Question

I'm using the Windows Imaging Component library to encode a large number of images. Ideally I'd like to set up the encoder once with certain properties, and then re-use that encoder for all my images. However in all the examples I have seen, it seems an encoder is created for a single image.

I'm reading and writing from/to byte streams, not files and there could be multiple threads running simultaneously.

Here is a snippet of code:

CComPtr<IWICBitmapEncoder> pEncoder;
CComPtr<IWICBitmapFrameEncode> pBitmapFrame;
CComPtr<IPropertyBag2> pPropertyBag;
CComPtr<IWICStream> pStream;
CComPtr<IStream> pOutputStream;

HRESULT hr;
//  Setup memory stream, which is needed to stage raw image bits
if (CreateStreamOnHGlobal(NULL, TRUE, &pOutputStream) != S_OK)
{
    LogAssert(false, "Could not create pOutputStream. Err (%d)", GetLastError());
}
//Setup WIC stream which encapsulates the output stream
hr = m_pFactory->CreateStream(&pStream);

hr = pStream->InitializeFromIStream(pOutputStream);
hr = m_pFactory->CreateEncoder(GUID_ContainerFormatWmp, NULL, &pEncoder);
hr = pEncoder->Initialize(pStream, WICBitmapEncoderNoCache);
hr = pEncoder->CreateNewFrame(&pBitmapFrame, &pPropertyBag);
SetEncodingProperties(pPropertyBag);
hr = pBitmapFrame->Initialize(pPropertyBag);

Issue 1: I'm writing out to an IStream which is created using CreateStreamOnHGlobal. Can I re-use pStream and pOutputStream for multiple images? Any thread-safety issues?

Issue 2: What part of this snippet can be done once, and what part needs to repeated for different images? All the initializations seem to be tied in to each other.

Was it helpful?

Solution

All the builtin WIC objects were updated in Windows 7 to be thread-safe, as explained here: http://msdn.microsoft.com/en-us/library/ee720061%28v=vs.85%29.aspx#_multi_threaded_apartment_support

In previous Windows versions, the objects are not thread-safe, and Windows will automatically marshal calls into another thread so that it can be accessed from multiple threads. This will only work if you initialized COM properly - if you're going to access objects from multiple threads, you need to call CoInitializeEx with the multithreaded option from all threads that could access your objects, and you need to make sure CoInitializeEx returns success (S_OK or S_FALSE).

It's not safe to have two different encoders for a single IStream object at a time. Once you've called Commit on the encoder object, it's safe to use the stream elsewhere, but it doesn't really make sense to use it with another encoder. You can't have multiple images in a single file (unless the image format supports multiple frames, but then you only want a single encoder object). I suppose you could set the stream size to 0 before using it with another encoder, but allocating an HGLOBAL stream probably isn't any faster than doing that.
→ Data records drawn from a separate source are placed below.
/-- Fault entry (43_coordinator R291). -/
theorem faultEntry_eq (i : Chan) (ov : Bool) (s : State) :
    faultEntry i ov s =
      ((s.transitioned (s.channels.set i ((s.channels.get i).entered (if ov then .overload else .fault)))
            s.coord.masterState).setFaultCode (if ov then 1 else 2)).logged [.faultReported i ov] := by
  have h := ((chFault_moved i ov s).faultCode (if ov then 1 else 2)).recompute
  unfold faultEntry
  rw [h]
  rfl

theorem Channel.cleared_eq (c : Channel) : c.cleared = if c.Faulted then c.entered .stopped else c := by
  unfold Channel.cleared
  simp only [isFaulted_iff]

/-- Return from a fault (43_coordinator R295). -/
theorem faultReturn_eq (i : Chan) (s : State) :
    faultReturn i s =
      (s.transitioned (s.channels.set i (s.channels.get i).cleared) s.coord.masterState,
        decide (s.channels.get i).Faulted) := by
  have h := (chReset_moved i s).recompute
  have c : (chReset i s).1.coord.faultCode = s.coord.faultCode := by
    unfold chReset
    split
    · exact setState_code ..
    · rfl
  have b : (chReset i s).2 = decide (s.channels.get i).Faulted := by
    unfold chReset
    rw [ch_eq]
    split <;> rename_i h <;> simp_all [isFaulted_iff]
  unfold faultReturn
  dsimp only
  rw [h, c, b]
  rfl

/-- Return from an emergency stop (43_coordinator R294). -/
theorem clearEmergencyStop_eq (s : State) :
    clearEmergencyStop s =
      if s.coord.esActive = false ∨ s.link.commFault = true then (s, false)
      else
        ((setMaster (masterFor false s.channels) (setEsActive false s)).logged [.emergencyStopCleared], true) := by
  unfold clearEmergencyStop
  simp only [derive_eq]
  cases s.coord.esActive <;> cases s.link.commFault <;> rfl

theorem satIncU16_eq (c : Word) : satIncU16 c = BitVec.ofNat 16 (min (c.toNat + 1) 0xFFFF) := by
  have := c.isLt
  apply BitVec.eq_of_toNat_eq
  unfold satIncU16
  split <;> simp [BitVec.toNat_add] <;> omega

/-- The update of one channel, in the words of Safety.lean (42_channel_fsm R236). -/
theorem updated_eq_afterUpdate (n : Nat) (c : Channel) : c.updated n = c.afterUpdate n := by
  unfold Channel.updated Channel.afterUpdate
  have e : (satIncU16 c.startWait).toNat = min (c.startWait.toNat + 1) 0xFFFF := by simp [satIncU16_eq]
  rw [satIncU16_eq] at *
  cases h : c.state <;> simp [e]
  · cases c.inhibit <;> cases c.confirmed <;> simp [Channel.enter_eq]
  · rfl

/-- `update()` (43_coordinator R300), but for the fault code. -/
theorem updateAll_eq (s : State) :
    updateAll s =
      (s.transitioned (Quad.ofFn fun i => (s.channels.get i).updated s.params.startTimeoutTicks)
          (masterFor s.coord.esActive (Quad.ofFn fun i => (s.channels.get i).updated s.params.startTimeoutTicks))).setFaultCode
        (forChannels chUpdate s).coord.faultCode := by
  have h := forChannels_moved (g := fun n _ c => c.updated n) chUpdate_moved s
  unfold updateAll
  dsimp only
  rw [h.settle, derive_eq]
  have e : (recomputeActive (forChannels chUpdate s)).coord.esActive = s.coord.esActive := by
    unfold Moved at h
    rw [recomputeActive, h]
  rw [e, recomputeActive_channels, h.channels]

end Sys2Proof.Machine
end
It doesn't make sense to create an IWICStream in your case because you already have an IStream, and this is all an encoder needs. IWICStream exists mostly as a convenience function to create a stream from a file, fixed-size memory buffer, or section of an existing stream. The reason the InitializeFromIStream method exists is that IWICStream does not support the Clone method. InitializeFromIStream is a work-around that makes it possible to get a new IStream object with an independent cursor when Clone isn't supported, but the way it does this is not (and cannot be) thread-safe. (For it to work, the underlying stream must only be accessed by one thread at a time. Normally, the encoder or decoder object will make sure of this, as long as the stream is only assigned to one encoder/decoder at a time.)
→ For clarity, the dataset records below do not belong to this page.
theorem requestCoordinatedStop_kept (m : BitVec 4) (s : State) : CoordKept s (requestCoordinatedStop m s).1 := by
  rw [requestCoordinatedStop_eq]
  exact transitioned_kept ..

theorem chConfirm_kept (i : Chan) (s : State) : CoordKept s (chConfirm i s).1 := by
  rw [chConfirm_eq]
  split <;> exact .of_coord rfl

theorem updateAll_kept (s : State) : CoordKept s (updateAll s) := by
  rw [updateAll_eq]
  exact ⟨le_countedUp .., id⟩

/-! ### The return from an emergency stop only counts up (R294) -/

theorem setMaster_count (m : MasterState) (s : State) :
    s.coord.transitionCount.toNat ≤ (setMaster m s).coord.transitionCount.toNat := by
  unfold setMaster
  split
  · exact le_rfl
  · rw [State.emit_coord, State.countTransition_coord, satIncU32_eq]
    exact le_countedUp ..

theorem clearEmergencyStop_count (s : State) :
    s.coord.transitionCount.toNat ≤ (clearEmergencyStop s).1.coord.transitionCount.toNat := by
  rw [clearEmergencyStop_eq]
  split
  · exact le_rfl
  · exact setMaster_count (masterFor false s.channels) (setEsActive false s)

/-! ### A tick past its `EMERGENCY_STOP` latch -/

theorem consumeEmergencyStop_count (s : State) :
    s.coord.transitionCount.toNat ≤ (consumeEmergencyStop s).coord.transitionCount.toNat := by
  unfold consumeEmergencyStop
  split
  · exact le_rfl
  · dsimp only
    split
    · rw [emergencyStop_shutdown]
      exact (shutdown_kept s 5).count
    · exact clearEmergencyStop_count s

theorem consumeOverloadReset_kept (i : Chan) (s : State) : CoordKept s (consumeOverloadReset i s) := by
  unfold consumeOverloadReset
  split
  · exact .refl s
  · dsimp only
    split
    · exact (faultReturn_kept i s).trans (.of_coord rfl)
    · exact .of_coord rfl

theorem consumeStartStop_kept (i : Chan) (s : State) : CoordKept s (consumeStartStop i s) := by
  unfold consumeStartStop
  split
  · exact .refl s
  · dsimp only
    split
    · split
      · exact (requestUnitStart_kept i s).trans (.of_coord rfl)
      · exact .of_coord rfl
    · split
      · exact (requestUnitStop_kept i s).trans (.of_coord rfl)
      · exact .of_coord rfl

theorem consumeEdge_kept (i : Chan) (s : State) : CoordKept s (consumeEdge i s) := by
  unfold consumeEdge
  split
  · obtain ⟨hcount, hes⟩ := faultEntry_kept i true { s with ovlEdge := s.ovlEdge.set i false }
    exact ⟨hcount, hes⟩
  · exact .refl s

theorem forChannels_kept {f : Chan → State → State} (h : ∀ i s, CoordKept s (f i s)) (s : State) :
    CoordKept s (forChannels f s) :=
  forChannels_keeps (p := CoordKept s) (fun i u hu => hu.trans (h i u)) (.refl s)

theorem consumeLatches_kept (s : State) : CoordKept (consumeEmergencyStop s) (consumeLatches s) :=
  (CoordKept.of_coord (consumeSystemReset_ctrl _).2).trans
    (forChannels_kept (fun i u => (consumeOverloadReset_kept i u).trans (consumeStartStop_kept i _)) _)

theorem commTimeoutCheck_kept (s : State) : CoordKept s (commTimeoutCheck s) := by
  rcases commTimeoutCheck_cases s with e | ⟨_, _, _, e⟩
  · rw [e]
    exact .refl s
  · rw [e]
    exact ⟨le_countedUp .., fun _ => rfl⟩

/-- Of the phases of a tick only the `EMERGENCY_STOP` latch can end an emergency stop (41_register_access R210). -/
theorem tick_kept {s t : State} (h : exec .tick s = .next t) : CoordKept (consumeEmergencyStop s) t := by
  obtain ⟨e, he, rfl⟩ := tick_phases h
  have hbefore : CoordKept (consumeEmergencyStop s) (tickBeforeFrame s) :=
    (((consumeLatches_kept s).trans (forChannels_kept consumeEdge_kept _)).trans (updateAll_kept _)).trans
      (.of_coord rfl)
  have hframe : CoordKept (tickBeforeFrame s) e := .of_coord (processFrame_ctrl he).2.1
  exact (hbefore.trans hframe).trans ((commTimeoutCheck_kept e).trans (.of_coord rfl))

/-! ### Every operation -/

theorem onChannel_kept {n : Nat} (idx : BitVec n) {f : Chan → State → State × Bool} {s : State}
    (h : ∀ i, CoordKept s (f i s).1) : CoordKept s (answered (onChannel idx f s)) := by
  unfold onChannel
  split
  · exact (h _).trans (.of_coord rfl)
  · exact .of_coord rfl

/-- The other four operations are the tick, the clear of an emergency stop and the two resets. -/
theorem exec_kept {i : Instr} {s t : State} (h : exec i s = .next t) (htick : i ≠ .tick) (hclear : i ≠ .clearEstop)
    (hpower : i ≠ .powerOn) (hwdt : i ≠ .wdtExpire) : CoordKept s t := by
  cases i with
  | readHoldingRegisters a q => exact .of_coord (exec_wire_answered rfl h).coord
  | writeSingleRegister a v => exact .of_coord (exec_wire_answered rfl h).coord
  | writeMultipleRegisters a q b d => exact .of_coord (exec_wire_answered rfl h).coord
  | illegalFunction f => exact .of_coord (exec_wire_answered rfl h).coord
  | tick => exact absurd rfl htick
  | clearEstop => exact absurd rfl hclear
  | powerOn => exact absurd rfl hpower
  | wdtExpire => exact absurd rfl hwdt
  | coordStart m =>
    obtain rfl := Host.Outcome.next.inj h
    exact (requestCoordinatedStart_kept m s).trans (.of_coord rfl)
  | coordStop m =>
    obtain rfl := Host.Outcome.next.inj h
    exact (requestCoordinatedStop_kept m s).trans (.of_coord rfl)
  | unitStart idx =>
    obtain rfl := Host.Outcome.next.inj h
    exact onChannel_kept idx fun c => requestUnitStart_kept c s
  | unitStop idx =>
    obtain rfl := Host.Outcome.next.inj h
    exact onChannel_kept idx fun c => requestUnitStop_kept c s
  | reportFault ov idx =>
    obtain rfl := Host.Outcome.next.inj h
    exact onChannel_kept idx fun c => faultEntry_kept c ov s
  | emergencyStop =>
    obtain rfl := Host.Outcome.next.inj h
    rw [emergencyStop_shutdown]
    exact (shutdown_kept s 5).trans (.of_coord rfl)
  | unitReset idx =>
    obtain rfl := Host.Outcome.next.inj h
    exact onChannel_kept idx fun c => faultReturn_kept c s
  | setInhibit b idx =>
    obtain rfl := Host.Outcome.next.inj h
    exact onChannel_kept idx fun _ => .of_coord rfl
  | confirmStart idx =>
    obtain rfl := Host.Outcome.next.inj h
    exact onChannel_kept idx fun c => chConfirm_kept c s
  | update =>
    obtain rfl := Host.Outcome.next.inj h
    exact (updateAll_kept s).trans (.of_coord rfl)
  | frame b =>
    simp only [exec, execFrame] at h
    split at h <;> cases h <;> exact .of_coord rfl
  | reservedCommand | txDone | advance | overloadEdge =>
    cases h
    exact .of_coord rfl

/-- Settles O53: the clear and the `EMERGENCY_STOP` latch only count up, and everything else keeps the coordinator. -/
theorem transitionCountNeverDecreases : Obligations.TransitionCountNeverDecreases := by
  intro i s t ht hpower hwdt
  by_cases htick : i = .tick
  · subst htick
    exact (consumeEmergencyStop_count s).trans (tick_kept ht).count
  · by_cases hclear : i = .clearEstop
    · subst hclear
      obtain rfl := Host.Outcome.next.inj ht
      exact clearEmergencyStop_count s
    · exact (exec_kept ht htick hclear hpower hwdt).count

/-! ### During an emergency stop (R293) -/

section
variable {s : State} (hes : s.coord.esActive = true)
include hes

theorem exec_coordStart_in_emergency (mask : BitVec 4) : exec (.coordStart mask) s = .next (s.returns false) := by
  rw [coordStartResult mask s, if_pos (.inr hes)]

theorem exec_unitStart_in_emergency (idx : Byte) : exec (.unitStart idx) s = .next (s.returns false) := by
  have hreject : onChannel idx requestUnitStart s = (s, false) := by
    unfold onChannel
    split
    · rw [requestUnitStart_eq, if_pos hes]
    · rfl
  exact congrArg (fun r => Host.Outcome.next (answered r)) hreject

/-- A latched start is consumed and reported, enabled or not. -/
theorem consumeStartStop_in_emergency {i : Chan} (h : (s.latches.channels.get i).startStop = some 1) :
    (consumeStartStop i s).channels = s.channels ∧ (consumeStartStop i s).coord = s.coord := by
  have hreject : requestUnitStart i s = (s, false) := by rw [requestUnitStart_eq, if_pos hes]
  unfold consumeStartStop
  simp only [Latches.get, h, hreject, if_true, ite_self]
  exact ⟨rfl, rfl⟩

theorem derive_in_emergency : derive s = .emergencyStop := if_pos hes

/-- The `EMERGENCY_STOP` latch ends it by a zero on a healthy link (41_register_access R210). -/
theorem consumeEmergencyStop_ends (h : (consumeEmergencyStop s).coord.esActive = false) :
    s.latches.emergencyStop = some 0 ∧ s.link.commFault = false := by
  rw [consumeEmergencyStop_esActive] at h
  cases hl : s.latches.emergencyStop with
  | none => simp [hl, hes] at h
  | some v =>
    by_cases hv : v = 0
    · subst hv
      exact ⟨rfl, by simpa [hl, hes] using h⟩
    · rw [hl] at h
      cases (if_pos hv).symm.trans h

/-- What can have ended it. -/
theorem exec_ends_emergency {i : Instr} {t : State} (ht : exec i s = .next t) (h : t.coord.esActive = false) :
    (i = .clearEstop ∧ s.link.commFault = false) ∨
      (i = .tick ∧ s.latches.emergencyStop = some 0 ∧ s.link.commFault = false) ∨ i = .powerOn ∨
      (i = .wdtExpire ∧ s.params.wdtTimeoutMs < (s.nowMs - s.wdt.lastKickMs).toNat) := by
  have hended : ¬t.coord.esActive = true := by simp [h]
  by_cases htick : i = .tick
  · subst htick
    have hlatch := mt (tick_kept ht).emergency hended
    exact .inr (.inl ⟨rfl, consumeEmergencyStop_ends hes (by simpa using hlatch)⟩)
  by_cases hclear : i = .clearEstop
  · subst hclear
    refine .inl ⟨rfl, ?_⟩
    by_contra hfault
    obtain rfl := Host.Outcome.next.inj ht
    rw [clearEmergencyStop_eq, if_pos (.inr (by simpa using hfault))] at hended
    exact hended hes
  by_cases hpower : i = .powerOn
  · exact .inr (.inr (.inl hpower))
  by_cases hwdt : i = .wdtExpire
  · subst hwdt
    refine .inr (.inr (.inr ⟨rfl, ?_⟩))
    by_contra hearly
    rw [exec_wdtExpire_early (by omega)] at ht
    cases ht
    exact hended hes
  exact absurd ((exec_kept ht htick hclear hpower hwdt).emergency hes) hended

end

/-- Settles O52: each start is rejected, and only the operations that may end the emergency stop do. -/
theorem emergencyStopDominates : Obligations.EmergencyStopDominates := fun _ hes =>
  ⟨exec_coordStart_in_emergency hes, exec_unitStart_in_emergency hes, fun _ => consumeStartStop_in_emergency hes,
    derive_in_emergency hes, fun _ _ => exec_ends_emergency hes⟩

end Sys2Proof.Machine
end

section
/-! SUPPORT. The safety supervisor (44_safety_supervisor R332, R353, R355): when phase F fires, what clears a fault, and
when the `RUN` outputs are off. Settles O46, O50 and O55. -/

namespace Sys2Proof.Machine

/-! ### The communication timeout (R332, R333) -/

/-- The condition of phase F is strict: elapsed time equal to `COMM_TIMEOUT_MS` is not a timeout. -/
theorem commTimedOut_iff (s : State) :
    commTimedOut s = true ↔ s.link.commArmed = true ∧ s.link.commFault = false ∧
      s.params.commTimeoutMs < (s.nowMs - s.link.lastValidMs).toNat := by
  rw [commTimedOut, elapsedMs, Bool.and_eq_true, Bool.and_eq_true, Bool.not_eq_true', decide_eq_true_eq, and_assoc]

/-- Settles O46: a quiet link fails the condition of phase F, and where it holds phase F is the safety shutdown. -/
theorem commTimeoutShutsDown : Obligations.CommTimeoutShutsDown := by
  refine fun s => ⟨commTimeoutCheck_quiet, fun harmed hfault hsilent => ?_⟩
  rw [commTimeoutCheck, if_pos ((commTimedOut_iff s).mpr ⟨harmed, hfault, hsilent⟩), emergencyStop_shutdown]
  rfl

/-! ### The outputs (R353, 70_reset_and_hazards R436) -/

/-- The invariant leaves no channel active in an emergency stop. -/
theorem CoordInv.inactive {s : State} (h : CoordInv s) (hes : s.coord.esActive = true) (i : Chan) :
    ¬(s.channels.get i).Active := (h.legal i).2 hes

/-- Phase G makes `RUN` follow the channels, and the tick leaves them with the invariant. -/
theorem tick_outputsOff {s t : State} (h : CoordInv s) (ht : exec .tick s = .next t)
    (hes : t.coord.esActive = true) : OutputsOff t := by
  intro i
  have hidle := (exec_keeps_coordInv h ht).inactive hes i
  obtain ⟨e, _, rfl⟩ := tick_phases ht
  rw [← Bool.not_eq_true, tickAfterFrame_runOut]
  exact hidle

theorem outputsOff_resetWith (p : Params) : OutputsOff (State.resetWith p) := fun i => by
  match i with
  | 0 | 1 | 2 | 3 => rfl

theorem coldReset_outputsOff (s : State) : OutputsOff (coldReset s) := outputsOff_resetWith s.params

theorem watchdogReset_outputsOff (s : State) : OutputsOff (watchdogReset s) := outputsOff_resetWith s.params

theorem exec_wdtExpire_expired {s : State} (h : s.params.wdtTimeoutMs < (s.nowMs - s.wdt.lastKickMs).toNat) :
    exec .wdtExpire s = .next (watchdogEntry s) :=
  if_pos ((watchdogExpired_iff s).mpr h)

/-- Settles O55: a tick by the invariant it keeps, the two resets by the cold values of the outputs. -/
theorem outputsOffInEmergencyStop : Obligations.OutputsOffInEmergencyStop := by
  refine fun s t h => ⟨tick_outputsOff h, fun ht => ?_, fun hexpired ht => ?_⟩
  · obtain rfl := Host.Outcome.next.inj ht
    exact coldReset_outputsOff s
  · rw [exec_wdtExpire_expired hexpired] at ht
    obtain rfl := Host.Outcome.next.inj ht
    exact watchdogReset_outputsOff _

/-! ### A faulted channel (R355) -/

theorem Channel.faulted_entered (c : Channel) (ov : Bool) :
    (c.entered (if ov then .overload else .fault)).Faulted := by
  cases ov <;> simp [Channel.Faulted, Channel.entered]

section
variable {c : Channel} (h : c.Faulted)
include h

theorem Channel.Faulted.not_active : ¬c.Active := by
  rcases h with hs | hs <;> simp [Channel.Active, hs]

/-- A start is rejected (42_channel_fsm R231). -/
theorem Channel.Faulted.started_eq : c.started = c :=
  Channel.started_of_not_stopped (by rcases h with hs | hs <;> simp [hs])

theorem Channel.Faulted.stopRequested_eq : c.stopRequested = c := by
  rw [Channel.stopRequested_eq, if_neg h.not_active]

/-- No elapsed time clears a fault (42_channel_fsm R236). -/
theorem Channel.Faulted.updated_eq (n : Nat) : c.updated n = c := by
  rcases h with hs | hs <;> simp [Channel.updated, hs]

/-- Of the latches only `OVERLOAD_RESET` moves it (41_register_access R212, R213). -/
theorem Channel.Faulted.latched_eq {l : ChannelLatches} (hl : l.overloadReset ≠ some 1) (es enabled : Bool) :
    c.latched es enabled l = c := by
  have hreset : c.afterReset l = c := if_neg hl
  rw [Channel.latched_eq, hreset, h.started_eq, h.stopRequested_eq]
  simp only [ite_self]

/-- An overload edge only puts it into Overload (70_reset_and_hazards R432). -/
theorem Channel.Faulted.edged (edge : Bool) : (c.edged edge).Faulted := by
  cases edge
  · exact h
  · exact c.faulted_entered true

end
Since you're concerned about performance, you should know that writing to HGLOBAL streams in pieces, as WIC encoders are likely to do, is O(n**2), because enlarging the HGLOBAL involves copying all the existing data to a new location.
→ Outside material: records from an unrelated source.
-- ==== Sys2Proof/Machine/Dispatcher.lean ====
section
/-! DEFINITION. The Command Dispatcher: the dispatch table (30_encoding.md R76 to R78), its arms (43_command_dispatcher.md
R133 to R139), the wire commands, and `DISPATCH` (R130). -/

namespace Sys2Proof.Machine

/-- The dispatch table (R76), an immutable mapping from code to descriptor (R133). -/
def dispatchTable : List (Byte × Descriptor) :=
  [(0x00#8, .passThrough),
   (0x07#8, .ackThenAction .beacon .maximum),
   (0x08#8, .ackThenAction .deployAntenna .none),
   (0x09#8, .ackThenAction .reportStatus .none),
   (0x0A#8, .ackThenAction .haltRadio .none)]

/-- The single entry whose code equals `c`, or the `Unknown` entry (R133; 00_scope.md R16 for its `case`; 30_encoding.md
R76 and R77). The escape codec has no part in it: a code byte equal to `FESC` is taken literally (42_frame_decoder.md
R128), so it is unrecognized but where R9 admits an `FESC` that is a listed code, 0x07 to 0x0A in KISS mode. There R128's
last clause contradicts R133, the spec has no ruling, and the model follows R133 (DESIGN CHOICE, unsafe for such
parameters; notes/assumptions/17.md). -/
def lookupCode (c : Byte) : Descriptor := (dispatchTable.lookup c).getD .unknown

/-- `if not Emit(f): dropped <- true` (R134 to R139). -/
def emitNoting (f : List Byte) (s : State) (dropped : Bool) : Except Fault (State × Bool) := do
  let (t, emitted) ← emit f s
  .ok (t, dropped || !emitted)

/-- The request an action makes on the capability port (R135 to R138, R140), and the status text it answers, if the
action produces data. The beacon text is the body cut to `MAXCOMMANDSIZE` bytes (R135); the other actions ignore the
body (R144). -/
def request (a : Action) (body : List Byte) (s : State) : Option (List Byte) × State :=
  match a with
  | .beacon => (none, capBeacon (body.take s.cfg.maxCommandSize.toNat) s)
  | .deployAntenna => (some (capDeploy s).1, (capDeploy s).2)
  | .reportStatus => (some (capReportStatus s).1, (capReportStatus s).2)
  | .haltRadio => (none, capHalt s)

/-- The arm of an `AckThenAction` entry (R135 to R138, R142): the ACK frame, the request, and the data Response where
the action answered one. Nothing is cancelled by a frame that does not fit (R143). -/
def ackThenActionArm (a : Action) (c : Byte) (body : List Byte) (s : State) : Except Fault (State × Bool) := do
  let (s₁, d₁) ← emitNoting (ackFrame s.cfg c) s false
  match request a body s₁ with
  | (none, s₂) => .ok (s₂.setDispKind .ack, d₁)
  | (some text, s₂) => do
    let (s₃, d₃) ← emitNoting (resFrame s₂.cfg text) s₂ d₁
    .ok (s₃.setDispKind .ackRes, d₃)

/-- The arm of the pass-through entry (R134). The copy is built from the latched code and body, not from `IN` (R148). -/
def passThroughArm (c : Byte) (body : List Byte) (s : State) : Except Fault (State × Bool) := do
  let (s₁, d) ← emitNoting (passFrame s.cfg c body) s false
  .ok (s₁.setDispKind .pass, d)

/-- The arm of the `Unknown` entry (R139): one NACK, no request. -/
def unknownArm (c : Byte) (s : State) : Except Fault (State × Bool) := do
  let (s₁, d) ← emitNoting (nackFrame s.cfg c) s false
  .ok (s₁.setDispKind .nack, d)

/-- The arm an entry runs (R133): the state it leaves and the flag `dropped`. -/
def runEntry (e : Descriptor) (c : Byte) (body : List Byte) (s : State) : Except Fault (State × Bool) :=
  match e with
  | .passThrough => passThroughArm c body s
  | .ackThenAction a _ => ackThenActionArm a c body s
  | .unknown => unknownArm c s

/-- `Result(c, dropped)` (R145). -/
def entryResult (e : Descriptor) (dropped : Bool) : ResultCode :=
  if dropped then .overflow else if e = .unknown then .unrecognized else .ok

/-- `res <- Dispatch(c, b); finish(res, data)` for the entry `e` (R133, R130, 45_poll_and_control.md R165). -/
def dispatchEntry (e : Descriptor) (c : Byte) (body : List Byte) (data : Half) (s : State) : Except Fault State := do
  let (t, dropped) ← runEntry e c body s
  .ok (t.finish (entryResult e dropped) data)

/-- Wire code 0x00 (R134), as `DISPATCH` executes it once the latch is discarded (notes/assumptions/8.md). -/
def execCodePassThrough (body : List Byte) (s : State) : Host.Outcome State Fault Refusal :=
  .next (settle s (dispatchEntry .passThrough 0x00#8 body (zext16 0x00#8) s))

/-- Wire code 0x07 (R135). -/
def execCodeBeacon (body : List Byte) (s : State) : Host.Outcome State Fault Refusal :=
  .next (settle s (dispatchEntry (.ackThenAction .beacon .maximum) 0x07#8 body (zext16 0x07#8) s))

/-- Wire code 0x08 (R136). -/
def execCodeDeployAntenna (body : List Byte) (s : State) : Host.Outcome State Fault Refusal :=
  .next (settle s (dispatchEntry (.ackThenAction .deployAntenna .none) 0x08#8 body (zext16 0x08#8) s))

/-- Wire code 0x09 (R137). -/
def execCodeReportStatus (body : List Byte) (s : State) : Host.Outcome State Fault Refusal :=
  .next (settle s (dispatchEntry (.ackThenAction .reportStatus .none) 0x09#8 body (zext16 0x09#8) s))

/-- Wire code 0x0A (R138). -/
def execCodeHaltRadio (body : List Byte) (s : State) : Host.Outcome State Fault Refusal :=
  .next (settle s (dispatchEntry (.ackThenAction .haltRadio .none) 0x0A#8 body (zext16 0x0A#8) s))

/-- Any other wire code (R139). -/
def execCodeUnrecognized (code : Byte) (body : List Byte) (s : State) : Host.Outcome State Fault Refusal :=
  .next (settle s (dispatchEntry .unknown code body (zext16 code) s))

/-- `DISPATCH` (R130 to R132): the latch is discarded before the entry runs. -/
def execDispatch (s : State) : Host.Outcome State Fault Refusal :=
  .next (settle s
    (if s.flag .decValid then
      dispatchEntry (lookupCode s.decCode) s.decCode s.decBody (zext16 s.decCode) s.discardLatch
    else .ok (s.finish .noCommand 0#16)))

end Sys2Proof.Machine
end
If you're going to access WIC from multiple threads before Windows 7, I would suggest using single-threaded apartments and making sure that objects you initialize in one thread are only accessed from that thread. This will save you the costs of marshaling the calls to another thread.

It should be possible to save the IPropertyBag2 object with your settings and use it to initialize all bitmap frames, as long as the encoder class is the same and you're not trying to use the same one from multiple single-threaded apartments (or a single-threaded and multi-threaded apartment).

However, I think you're far too concerned with things that will have a negligible impact on performance, when you should be more concerned with the process of writing your image data. Using a stream type that doesn't have to copy memory all the time (perhaps something that uses a fixed-size memory buffer behind the scenes but can report a smaller size when appropriate), may help if your image files will be large (though, if you're working with really large images, you should probably consider using imagemagick instead). Giving each thread entirely independent objects (as a single object will most likely only be able to do work in a single thread at a time anyway) may also help.